(Collected data)
========================================

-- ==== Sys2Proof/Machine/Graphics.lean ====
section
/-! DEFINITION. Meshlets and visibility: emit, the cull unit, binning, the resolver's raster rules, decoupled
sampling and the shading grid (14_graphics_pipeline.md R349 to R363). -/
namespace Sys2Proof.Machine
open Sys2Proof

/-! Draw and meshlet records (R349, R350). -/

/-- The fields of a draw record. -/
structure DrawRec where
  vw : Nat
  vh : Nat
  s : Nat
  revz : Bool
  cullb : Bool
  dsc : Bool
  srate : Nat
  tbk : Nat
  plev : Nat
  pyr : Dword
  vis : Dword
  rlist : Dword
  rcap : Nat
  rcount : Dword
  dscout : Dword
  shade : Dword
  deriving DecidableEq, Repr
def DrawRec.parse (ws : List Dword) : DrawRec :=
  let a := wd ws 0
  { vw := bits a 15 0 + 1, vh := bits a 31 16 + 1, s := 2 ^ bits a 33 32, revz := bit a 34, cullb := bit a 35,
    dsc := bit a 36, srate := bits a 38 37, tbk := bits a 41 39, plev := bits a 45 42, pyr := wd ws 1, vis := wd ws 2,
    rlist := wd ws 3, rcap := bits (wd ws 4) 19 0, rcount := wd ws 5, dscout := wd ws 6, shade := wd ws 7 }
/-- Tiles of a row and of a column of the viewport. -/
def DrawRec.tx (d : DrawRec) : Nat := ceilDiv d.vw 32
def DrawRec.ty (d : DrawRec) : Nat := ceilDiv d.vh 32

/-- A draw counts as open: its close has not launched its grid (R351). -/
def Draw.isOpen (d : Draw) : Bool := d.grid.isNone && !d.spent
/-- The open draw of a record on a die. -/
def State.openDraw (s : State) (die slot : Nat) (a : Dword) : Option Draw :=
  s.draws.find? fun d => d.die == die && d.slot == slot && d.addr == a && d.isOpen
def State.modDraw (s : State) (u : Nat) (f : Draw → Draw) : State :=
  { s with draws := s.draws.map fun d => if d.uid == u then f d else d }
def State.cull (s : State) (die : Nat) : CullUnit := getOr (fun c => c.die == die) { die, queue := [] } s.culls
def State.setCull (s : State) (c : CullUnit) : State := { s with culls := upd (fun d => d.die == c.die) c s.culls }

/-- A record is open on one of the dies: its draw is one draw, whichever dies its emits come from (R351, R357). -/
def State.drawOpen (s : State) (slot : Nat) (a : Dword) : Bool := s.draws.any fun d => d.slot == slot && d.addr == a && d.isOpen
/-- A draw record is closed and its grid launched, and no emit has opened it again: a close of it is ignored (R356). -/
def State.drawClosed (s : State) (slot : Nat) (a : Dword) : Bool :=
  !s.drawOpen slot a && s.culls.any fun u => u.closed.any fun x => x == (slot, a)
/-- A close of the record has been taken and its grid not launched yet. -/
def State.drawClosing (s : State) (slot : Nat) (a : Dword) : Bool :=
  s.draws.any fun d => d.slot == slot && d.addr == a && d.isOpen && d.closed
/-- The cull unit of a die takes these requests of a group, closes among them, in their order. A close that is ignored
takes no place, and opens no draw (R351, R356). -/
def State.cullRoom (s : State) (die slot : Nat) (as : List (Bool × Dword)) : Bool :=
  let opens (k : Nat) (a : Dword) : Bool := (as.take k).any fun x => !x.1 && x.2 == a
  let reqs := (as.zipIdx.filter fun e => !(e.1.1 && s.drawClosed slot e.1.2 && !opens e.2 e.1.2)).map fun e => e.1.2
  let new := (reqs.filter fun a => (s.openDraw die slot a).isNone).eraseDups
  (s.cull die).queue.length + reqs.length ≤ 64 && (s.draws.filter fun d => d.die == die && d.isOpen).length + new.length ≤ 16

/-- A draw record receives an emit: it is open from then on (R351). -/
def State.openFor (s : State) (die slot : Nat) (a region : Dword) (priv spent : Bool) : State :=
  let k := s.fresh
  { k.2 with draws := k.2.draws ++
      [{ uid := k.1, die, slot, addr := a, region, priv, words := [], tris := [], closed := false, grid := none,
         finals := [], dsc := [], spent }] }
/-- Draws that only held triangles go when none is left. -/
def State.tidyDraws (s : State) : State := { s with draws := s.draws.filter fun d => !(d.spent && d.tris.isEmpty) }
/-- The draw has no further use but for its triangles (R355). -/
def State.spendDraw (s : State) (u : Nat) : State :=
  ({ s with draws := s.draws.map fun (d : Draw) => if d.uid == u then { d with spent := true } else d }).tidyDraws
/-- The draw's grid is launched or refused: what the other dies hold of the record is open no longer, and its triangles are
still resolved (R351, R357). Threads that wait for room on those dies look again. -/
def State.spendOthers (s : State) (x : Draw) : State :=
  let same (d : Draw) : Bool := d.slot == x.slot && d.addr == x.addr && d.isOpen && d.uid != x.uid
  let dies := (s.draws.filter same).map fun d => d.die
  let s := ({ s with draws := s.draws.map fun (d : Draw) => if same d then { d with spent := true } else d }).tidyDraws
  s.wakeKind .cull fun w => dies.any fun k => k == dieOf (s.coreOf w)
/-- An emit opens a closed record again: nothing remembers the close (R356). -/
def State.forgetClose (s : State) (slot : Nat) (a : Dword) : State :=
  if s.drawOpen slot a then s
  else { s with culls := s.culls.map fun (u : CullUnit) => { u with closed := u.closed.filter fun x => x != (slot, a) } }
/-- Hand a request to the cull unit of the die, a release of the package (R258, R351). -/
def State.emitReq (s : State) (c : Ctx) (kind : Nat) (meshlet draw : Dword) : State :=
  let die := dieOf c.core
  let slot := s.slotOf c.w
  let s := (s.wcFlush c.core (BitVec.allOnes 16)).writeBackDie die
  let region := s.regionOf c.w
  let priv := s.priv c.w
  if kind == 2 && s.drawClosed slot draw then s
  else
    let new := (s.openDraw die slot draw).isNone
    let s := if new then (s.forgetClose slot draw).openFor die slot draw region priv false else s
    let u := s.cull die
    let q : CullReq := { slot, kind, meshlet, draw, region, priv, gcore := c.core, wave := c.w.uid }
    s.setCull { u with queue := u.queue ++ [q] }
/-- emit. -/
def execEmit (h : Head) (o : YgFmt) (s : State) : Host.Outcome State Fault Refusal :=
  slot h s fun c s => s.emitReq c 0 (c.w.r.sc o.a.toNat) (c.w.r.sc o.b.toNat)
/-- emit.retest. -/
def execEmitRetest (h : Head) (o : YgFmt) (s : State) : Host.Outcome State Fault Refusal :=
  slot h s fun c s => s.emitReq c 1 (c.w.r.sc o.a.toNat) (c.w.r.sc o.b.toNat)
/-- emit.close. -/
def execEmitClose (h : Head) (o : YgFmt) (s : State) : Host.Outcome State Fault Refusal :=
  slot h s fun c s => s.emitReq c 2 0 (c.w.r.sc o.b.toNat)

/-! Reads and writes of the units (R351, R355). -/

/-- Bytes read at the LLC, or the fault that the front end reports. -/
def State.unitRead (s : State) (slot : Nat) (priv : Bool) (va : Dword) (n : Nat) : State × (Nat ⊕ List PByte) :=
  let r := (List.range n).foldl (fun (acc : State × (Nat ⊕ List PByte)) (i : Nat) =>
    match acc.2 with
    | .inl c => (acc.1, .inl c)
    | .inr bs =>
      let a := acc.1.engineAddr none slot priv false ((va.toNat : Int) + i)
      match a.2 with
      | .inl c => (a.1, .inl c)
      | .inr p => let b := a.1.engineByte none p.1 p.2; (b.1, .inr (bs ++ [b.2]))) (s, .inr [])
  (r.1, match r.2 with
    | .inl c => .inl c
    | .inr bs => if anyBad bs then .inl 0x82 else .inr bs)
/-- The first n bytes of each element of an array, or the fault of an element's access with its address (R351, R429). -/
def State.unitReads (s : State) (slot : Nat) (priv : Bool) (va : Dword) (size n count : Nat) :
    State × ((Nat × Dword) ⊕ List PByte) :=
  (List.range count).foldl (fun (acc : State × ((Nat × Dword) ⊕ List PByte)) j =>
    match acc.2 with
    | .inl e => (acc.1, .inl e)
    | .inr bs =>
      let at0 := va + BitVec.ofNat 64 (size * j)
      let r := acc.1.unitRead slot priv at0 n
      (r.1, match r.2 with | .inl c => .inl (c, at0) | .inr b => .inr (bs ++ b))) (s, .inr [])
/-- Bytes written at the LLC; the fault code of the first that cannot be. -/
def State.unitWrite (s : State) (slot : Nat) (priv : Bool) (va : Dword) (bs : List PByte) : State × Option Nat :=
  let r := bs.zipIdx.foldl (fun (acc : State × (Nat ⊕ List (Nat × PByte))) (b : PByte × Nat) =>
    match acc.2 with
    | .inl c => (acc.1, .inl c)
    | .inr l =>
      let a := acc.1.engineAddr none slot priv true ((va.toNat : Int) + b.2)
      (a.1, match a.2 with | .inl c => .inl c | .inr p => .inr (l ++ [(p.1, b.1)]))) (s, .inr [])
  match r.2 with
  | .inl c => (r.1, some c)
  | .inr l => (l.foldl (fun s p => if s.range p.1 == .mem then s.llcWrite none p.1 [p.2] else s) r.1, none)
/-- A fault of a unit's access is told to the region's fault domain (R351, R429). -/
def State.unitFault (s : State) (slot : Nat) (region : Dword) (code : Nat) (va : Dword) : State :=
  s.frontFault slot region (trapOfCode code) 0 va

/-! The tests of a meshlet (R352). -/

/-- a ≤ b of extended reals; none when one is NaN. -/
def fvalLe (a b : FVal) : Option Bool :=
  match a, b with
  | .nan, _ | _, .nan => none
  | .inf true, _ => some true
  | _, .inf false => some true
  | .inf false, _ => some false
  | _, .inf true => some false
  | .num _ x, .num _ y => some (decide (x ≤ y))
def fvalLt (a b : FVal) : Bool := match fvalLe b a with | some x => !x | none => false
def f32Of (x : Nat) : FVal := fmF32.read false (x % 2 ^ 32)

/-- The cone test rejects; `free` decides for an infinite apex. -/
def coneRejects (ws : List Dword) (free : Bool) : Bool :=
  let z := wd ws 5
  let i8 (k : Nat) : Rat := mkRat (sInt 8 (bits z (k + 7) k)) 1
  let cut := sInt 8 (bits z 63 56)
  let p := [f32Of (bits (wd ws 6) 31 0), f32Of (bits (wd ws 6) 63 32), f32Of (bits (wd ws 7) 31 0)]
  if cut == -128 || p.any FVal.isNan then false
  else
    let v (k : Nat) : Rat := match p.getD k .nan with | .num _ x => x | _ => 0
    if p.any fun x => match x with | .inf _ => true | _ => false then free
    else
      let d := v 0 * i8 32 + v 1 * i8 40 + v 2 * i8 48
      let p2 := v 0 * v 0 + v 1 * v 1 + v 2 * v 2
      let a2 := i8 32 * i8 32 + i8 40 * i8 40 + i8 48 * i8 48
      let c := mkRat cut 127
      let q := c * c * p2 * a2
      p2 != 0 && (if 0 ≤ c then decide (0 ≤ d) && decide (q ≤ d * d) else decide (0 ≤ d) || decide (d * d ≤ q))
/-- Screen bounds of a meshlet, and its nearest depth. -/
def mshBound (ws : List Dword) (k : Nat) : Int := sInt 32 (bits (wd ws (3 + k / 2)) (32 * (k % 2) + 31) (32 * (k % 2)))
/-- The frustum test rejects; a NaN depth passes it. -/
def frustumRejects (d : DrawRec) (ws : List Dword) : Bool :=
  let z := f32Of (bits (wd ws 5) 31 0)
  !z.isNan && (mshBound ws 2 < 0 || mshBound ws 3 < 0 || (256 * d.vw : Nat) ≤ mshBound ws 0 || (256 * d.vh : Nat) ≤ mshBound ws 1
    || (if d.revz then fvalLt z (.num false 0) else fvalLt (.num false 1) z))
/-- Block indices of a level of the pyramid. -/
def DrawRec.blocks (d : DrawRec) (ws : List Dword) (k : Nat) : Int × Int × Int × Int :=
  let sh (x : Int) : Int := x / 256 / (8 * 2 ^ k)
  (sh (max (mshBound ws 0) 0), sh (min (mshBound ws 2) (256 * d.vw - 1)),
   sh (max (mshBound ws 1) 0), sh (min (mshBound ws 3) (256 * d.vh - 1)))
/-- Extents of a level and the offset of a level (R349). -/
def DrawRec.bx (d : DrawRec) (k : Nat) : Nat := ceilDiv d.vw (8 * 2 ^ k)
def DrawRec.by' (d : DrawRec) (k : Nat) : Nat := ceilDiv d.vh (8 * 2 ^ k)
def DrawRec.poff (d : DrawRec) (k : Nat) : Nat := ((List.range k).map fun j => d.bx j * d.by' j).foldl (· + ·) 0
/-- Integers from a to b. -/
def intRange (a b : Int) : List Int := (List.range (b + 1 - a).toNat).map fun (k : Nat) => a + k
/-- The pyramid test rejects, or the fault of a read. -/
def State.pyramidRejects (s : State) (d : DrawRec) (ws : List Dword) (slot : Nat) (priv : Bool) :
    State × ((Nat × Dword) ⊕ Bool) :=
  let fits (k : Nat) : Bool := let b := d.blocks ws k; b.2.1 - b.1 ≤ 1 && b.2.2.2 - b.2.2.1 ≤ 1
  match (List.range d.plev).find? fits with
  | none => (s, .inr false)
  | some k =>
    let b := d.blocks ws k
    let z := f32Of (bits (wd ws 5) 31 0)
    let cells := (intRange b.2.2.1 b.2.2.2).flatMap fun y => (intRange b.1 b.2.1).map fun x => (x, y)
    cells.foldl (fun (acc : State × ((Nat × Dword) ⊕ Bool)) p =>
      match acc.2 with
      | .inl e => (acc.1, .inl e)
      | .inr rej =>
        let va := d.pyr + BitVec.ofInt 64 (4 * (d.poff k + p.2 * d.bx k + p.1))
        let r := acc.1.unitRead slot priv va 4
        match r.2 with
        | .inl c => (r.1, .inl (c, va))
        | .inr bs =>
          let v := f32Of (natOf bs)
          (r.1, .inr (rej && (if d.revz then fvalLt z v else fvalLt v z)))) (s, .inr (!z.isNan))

========================================

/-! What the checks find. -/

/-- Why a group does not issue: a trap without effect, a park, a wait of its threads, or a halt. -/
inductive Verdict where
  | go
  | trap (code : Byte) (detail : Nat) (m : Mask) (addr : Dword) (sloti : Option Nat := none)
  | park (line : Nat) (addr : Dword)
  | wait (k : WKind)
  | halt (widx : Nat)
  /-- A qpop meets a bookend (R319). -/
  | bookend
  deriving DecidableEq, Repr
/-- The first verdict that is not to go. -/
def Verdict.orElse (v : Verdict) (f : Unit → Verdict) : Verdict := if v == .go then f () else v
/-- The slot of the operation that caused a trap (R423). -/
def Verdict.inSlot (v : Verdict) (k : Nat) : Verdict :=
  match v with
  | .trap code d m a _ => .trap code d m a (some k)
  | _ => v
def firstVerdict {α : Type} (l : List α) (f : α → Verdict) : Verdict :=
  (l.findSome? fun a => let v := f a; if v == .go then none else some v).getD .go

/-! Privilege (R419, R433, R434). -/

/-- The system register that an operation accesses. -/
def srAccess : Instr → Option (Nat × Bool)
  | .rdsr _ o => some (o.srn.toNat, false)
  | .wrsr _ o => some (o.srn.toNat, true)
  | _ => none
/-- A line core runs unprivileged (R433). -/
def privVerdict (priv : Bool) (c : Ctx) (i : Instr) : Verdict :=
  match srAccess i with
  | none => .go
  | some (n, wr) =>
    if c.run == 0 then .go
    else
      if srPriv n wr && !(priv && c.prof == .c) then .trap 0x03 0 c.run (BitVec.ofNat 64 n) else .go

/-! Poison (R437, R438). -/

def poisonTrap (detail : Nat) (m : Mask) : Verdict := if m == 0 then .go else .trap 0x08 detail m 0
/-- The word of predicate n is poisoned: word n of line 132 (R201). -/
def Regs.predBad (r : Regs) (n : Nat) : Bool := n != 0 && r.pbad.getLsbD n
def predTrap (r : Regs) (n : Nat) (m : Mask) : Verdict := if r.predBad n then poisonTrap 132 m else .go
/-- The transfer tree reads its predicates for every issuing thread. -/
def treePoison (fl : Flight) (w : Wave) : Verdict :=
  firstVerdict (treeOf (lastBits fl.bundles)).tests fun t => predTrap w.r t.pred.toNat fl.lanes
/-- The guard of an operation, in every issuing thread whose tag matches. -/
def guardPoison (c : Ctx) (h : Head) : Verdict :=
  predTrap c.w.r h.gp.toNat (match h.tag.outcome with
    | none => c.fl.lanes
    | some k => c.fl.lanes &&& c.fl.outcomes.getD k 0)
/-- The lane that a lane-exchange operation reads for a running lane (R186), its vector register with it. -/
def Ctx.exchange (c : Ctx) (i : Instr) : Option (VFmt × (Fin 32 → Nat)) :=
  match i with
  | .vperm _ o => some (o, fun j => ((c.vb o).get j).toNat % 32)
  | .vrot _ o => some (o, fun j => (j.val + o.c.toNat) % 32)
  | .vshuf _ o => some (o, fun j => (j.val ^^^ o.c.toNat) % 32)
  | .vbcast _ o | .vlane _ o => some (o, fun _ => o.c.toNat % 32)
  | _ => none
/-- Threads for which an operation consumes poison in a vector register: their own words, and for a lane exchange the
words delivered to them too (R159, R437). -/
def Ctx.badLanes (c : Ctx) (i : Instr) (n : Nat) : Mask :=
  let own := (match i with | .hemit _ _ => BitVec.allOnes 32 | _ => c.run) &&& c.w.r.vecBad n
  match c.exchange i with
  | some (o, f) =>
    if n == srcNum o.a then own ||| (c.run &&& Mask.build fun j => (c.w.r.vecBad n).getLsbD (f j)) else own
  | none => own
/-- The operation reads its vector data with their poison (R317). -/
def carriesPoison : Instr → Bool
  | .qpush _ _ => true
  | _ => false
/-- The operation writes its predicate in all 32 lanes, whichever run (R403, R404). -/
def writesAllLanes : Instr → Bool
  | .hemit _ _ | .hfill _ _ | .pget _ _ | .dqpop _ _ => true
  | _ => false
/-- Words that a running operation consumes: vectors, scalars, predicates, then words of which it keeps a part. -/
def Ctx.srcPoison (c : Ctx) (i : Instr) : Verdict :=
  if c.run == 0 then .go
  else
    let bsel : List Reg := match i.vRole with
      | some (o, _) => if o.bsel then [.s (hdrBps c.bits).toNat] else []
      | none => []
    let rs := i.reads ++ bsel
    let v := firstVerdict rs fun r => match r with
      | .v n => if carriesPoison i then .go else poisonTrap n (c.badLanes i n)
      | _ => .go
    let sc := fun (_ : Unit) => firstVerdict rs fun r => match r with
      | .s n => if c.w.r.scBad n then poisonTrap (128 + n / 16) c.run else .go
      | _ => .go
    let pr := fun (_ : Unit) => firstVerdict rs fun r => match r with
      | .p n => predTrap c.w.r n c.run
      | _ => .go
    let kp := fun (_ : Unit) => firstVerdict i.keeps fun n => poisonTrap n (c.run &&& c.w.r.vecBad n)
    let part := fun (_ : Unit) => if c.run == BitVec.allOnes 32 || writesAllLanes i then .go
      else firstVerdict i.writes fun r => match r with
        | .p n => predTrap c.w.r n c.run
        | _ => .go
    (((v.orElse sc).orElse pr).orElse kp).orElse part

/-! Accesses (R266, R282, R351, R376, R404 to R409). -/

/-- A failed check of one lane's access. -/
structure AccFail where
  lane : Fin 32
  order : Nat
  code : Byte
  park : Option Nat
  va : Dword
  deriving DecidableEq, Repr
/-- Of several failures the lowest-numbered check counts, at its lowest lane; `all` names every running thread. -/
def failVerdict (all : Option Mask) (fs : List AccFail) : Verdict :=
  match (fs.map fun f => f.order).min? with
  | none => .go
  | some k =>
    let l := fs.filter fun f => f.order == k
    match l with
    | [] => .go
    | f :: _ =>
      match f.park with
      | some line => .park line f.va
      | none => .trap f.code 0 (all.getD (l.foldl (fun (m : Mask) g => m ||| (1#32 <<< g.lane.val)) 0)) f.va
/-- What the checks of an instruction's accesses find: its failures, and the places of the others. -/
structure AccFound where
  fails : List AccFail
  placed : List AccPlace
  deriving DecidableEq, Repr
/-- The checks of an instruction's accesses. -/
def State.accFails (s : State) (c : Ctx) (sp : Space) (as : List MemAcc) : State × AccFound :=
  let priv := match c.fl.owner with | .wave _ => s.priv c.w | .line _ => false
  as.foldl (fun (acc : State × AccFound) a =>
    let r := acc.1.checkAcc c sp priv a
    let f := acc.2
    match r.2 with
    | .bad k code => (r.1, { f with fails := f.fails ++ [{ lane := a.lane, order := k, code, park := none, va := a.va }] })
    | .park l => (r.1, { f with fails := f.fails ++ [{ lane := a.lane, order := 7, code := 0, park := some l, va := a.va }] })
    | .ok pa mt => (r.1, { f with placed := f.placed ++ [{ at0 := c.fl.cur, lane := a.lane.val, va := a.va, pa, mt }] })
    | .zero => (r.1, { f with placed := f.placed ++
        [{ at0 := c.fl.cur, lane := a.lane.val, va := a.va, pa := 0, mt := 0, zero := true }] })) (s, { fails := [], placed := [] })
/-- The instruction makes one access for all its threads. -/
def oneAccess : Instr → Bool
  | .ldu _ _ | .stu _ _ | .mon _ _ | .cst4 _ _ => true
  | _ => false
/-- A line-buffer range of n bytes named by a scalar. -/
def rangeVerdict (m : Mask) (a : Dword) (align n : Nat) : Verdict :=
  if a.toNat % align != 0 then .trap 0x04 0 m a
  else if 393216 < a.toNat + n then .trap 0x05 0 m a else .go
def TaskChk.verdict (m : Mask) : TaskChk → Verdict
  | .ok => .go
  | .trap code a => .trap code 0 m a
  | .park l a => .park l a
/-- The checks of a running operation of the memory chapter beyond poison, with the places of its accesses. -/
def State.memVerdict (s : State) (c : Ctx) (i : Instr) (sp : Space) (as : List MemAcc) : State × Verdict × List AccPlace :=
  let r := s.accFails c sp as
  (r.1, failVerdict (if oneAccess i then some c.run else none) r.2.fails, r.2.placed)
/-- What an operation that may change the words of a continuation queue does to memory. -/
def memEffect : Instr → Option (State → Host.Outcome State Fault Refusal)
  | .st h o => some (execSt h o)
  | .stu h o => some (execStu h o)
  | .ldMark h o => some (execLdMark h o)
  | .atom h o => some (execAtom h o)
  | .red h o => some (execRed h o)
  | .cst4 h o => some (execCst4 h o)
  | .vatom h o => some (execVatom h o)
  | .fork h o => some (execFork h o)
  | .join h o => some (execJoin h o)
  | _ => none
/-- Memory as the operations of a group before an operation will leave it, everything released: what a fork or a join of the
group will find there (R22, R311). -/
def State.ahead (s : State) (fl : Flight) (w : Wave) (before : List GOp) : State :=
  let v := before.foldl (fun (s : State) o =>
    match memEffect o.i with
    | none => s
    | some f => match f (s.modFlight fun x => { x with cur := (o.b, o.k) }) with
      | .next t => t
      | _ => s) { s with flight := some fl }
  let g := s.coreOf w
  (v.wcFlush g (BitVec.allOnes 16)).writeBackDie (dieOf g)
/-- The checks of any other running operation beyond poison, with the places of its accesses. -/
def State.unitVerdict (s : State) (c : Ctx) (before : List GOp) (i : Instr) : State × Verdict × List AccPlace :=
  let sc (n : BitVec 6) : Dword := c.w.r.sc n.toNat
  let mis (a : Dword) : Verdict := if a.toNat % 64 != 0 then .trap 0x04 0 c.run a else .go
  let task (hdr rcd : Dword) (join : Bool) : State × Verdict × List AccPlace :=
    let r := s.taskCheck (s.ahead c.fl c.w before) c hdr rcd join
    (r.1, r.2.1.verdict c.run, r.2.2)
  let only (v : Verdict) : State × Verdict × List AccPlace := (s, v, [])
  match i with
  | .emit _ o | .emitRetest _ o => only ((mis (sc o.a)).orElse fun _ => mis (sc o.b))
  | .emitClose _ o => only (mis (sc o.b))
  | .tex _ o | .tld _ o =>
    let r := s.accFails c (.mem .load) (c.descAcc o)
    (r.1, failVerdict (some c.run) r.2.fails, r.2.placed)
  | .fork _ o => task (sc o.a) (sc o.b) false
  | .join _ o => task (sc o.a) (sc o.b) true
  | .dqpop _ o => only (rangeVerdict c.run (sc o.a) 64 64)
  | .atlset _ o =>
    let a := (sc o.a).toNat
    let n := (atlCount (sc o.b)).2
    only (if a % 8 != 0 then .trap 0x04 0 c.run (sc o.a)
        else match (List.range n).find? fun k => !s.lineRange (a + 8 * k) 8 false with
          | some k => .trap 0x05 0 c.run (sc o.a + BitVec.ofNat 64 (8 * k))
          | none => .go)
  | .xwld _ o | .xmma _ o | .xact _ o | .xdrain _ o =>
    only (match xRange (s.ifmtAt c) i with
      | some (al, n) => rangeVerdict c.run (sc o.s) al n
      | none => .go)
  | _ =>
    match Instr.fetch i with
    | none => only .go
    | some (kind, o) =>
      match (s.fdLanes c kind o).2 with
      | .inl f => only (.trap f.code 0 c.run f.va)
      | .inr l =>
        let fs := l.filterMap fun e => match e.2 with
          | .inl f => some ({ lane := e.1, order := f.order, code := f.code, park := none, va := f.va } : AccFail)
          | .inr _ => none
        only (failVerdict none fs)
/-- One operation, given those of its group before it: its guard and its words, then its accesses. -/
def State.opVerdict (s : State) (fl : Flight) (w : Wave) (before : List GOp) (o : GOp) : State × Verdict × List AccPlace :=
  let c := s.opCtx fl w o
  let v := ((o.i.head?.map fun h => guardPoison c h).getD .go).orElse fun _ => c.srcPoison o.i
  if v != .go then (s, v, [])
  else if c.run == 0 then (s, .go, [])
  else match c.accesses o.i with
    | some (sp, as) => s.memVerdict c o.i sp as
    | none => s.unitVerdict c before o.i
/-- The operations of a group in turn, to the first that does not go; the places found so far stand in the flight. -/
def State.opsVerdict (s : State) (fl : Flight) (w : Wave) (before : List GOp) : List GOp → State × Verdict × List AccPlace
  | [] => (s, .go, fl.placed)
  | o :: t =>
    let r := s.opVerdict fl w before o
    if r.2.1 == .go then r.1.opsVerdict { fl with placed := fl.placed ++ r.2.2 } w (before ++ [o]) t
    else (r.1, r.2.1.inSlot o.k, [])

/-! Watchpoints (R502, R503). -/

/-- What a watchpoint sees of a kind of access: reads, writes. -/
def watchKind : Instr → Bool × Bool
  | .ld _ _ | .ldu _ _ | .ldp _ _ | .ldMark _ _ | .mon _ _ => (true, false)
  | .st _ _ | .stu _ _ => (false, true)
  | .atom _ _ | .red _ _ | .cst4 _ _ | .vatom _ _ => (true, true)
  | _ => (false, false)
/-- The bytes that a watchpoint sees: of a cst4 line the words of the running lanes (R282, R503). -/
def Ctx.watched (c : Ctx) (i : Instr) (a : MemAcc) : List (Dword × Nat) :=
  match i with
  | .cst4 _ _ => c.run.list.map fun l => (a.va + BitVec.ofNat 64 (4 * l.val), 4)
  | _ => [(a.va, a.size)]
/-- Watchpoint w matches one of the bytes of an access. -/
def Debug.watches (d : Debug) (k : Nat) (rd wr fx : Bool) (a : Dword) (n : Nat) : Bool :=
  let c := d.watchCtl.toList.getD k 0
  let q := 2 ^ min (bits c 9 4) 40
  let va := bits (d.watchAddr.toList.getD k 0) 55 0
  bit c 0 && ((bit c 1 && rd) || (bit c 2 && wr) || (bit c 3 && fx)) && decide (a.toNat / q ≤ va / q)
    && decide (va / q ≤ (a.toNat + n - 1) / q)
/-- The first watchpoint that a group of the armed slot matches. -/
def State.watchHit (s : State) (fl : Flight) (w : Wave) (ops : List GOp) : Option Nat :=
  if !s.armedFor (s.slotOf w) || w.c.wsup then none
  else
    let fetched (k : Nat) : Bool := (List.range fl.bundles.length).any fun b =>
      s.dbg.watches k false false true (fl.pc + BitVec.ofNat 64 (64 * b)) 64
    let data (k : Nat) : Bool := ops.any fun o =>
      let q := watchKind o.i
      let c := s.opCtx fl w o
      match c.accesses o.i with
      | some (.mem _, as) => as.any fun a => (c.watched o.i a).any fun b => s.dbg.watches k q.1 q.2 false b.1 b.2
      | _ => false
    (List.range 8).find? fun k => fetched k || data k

========================================

TRY IT: If a line of the entries holds the word "memVerdict", copy it out.

SOLUTION BELOW:
def State.memVerdict (s : State) (c : Ctx) (i : Instr) (sp : Space) (as : List MemAcc) : State × Verdict × List AccPlace :=
    | some (sp, as) => s.memVerdict c o.i sp as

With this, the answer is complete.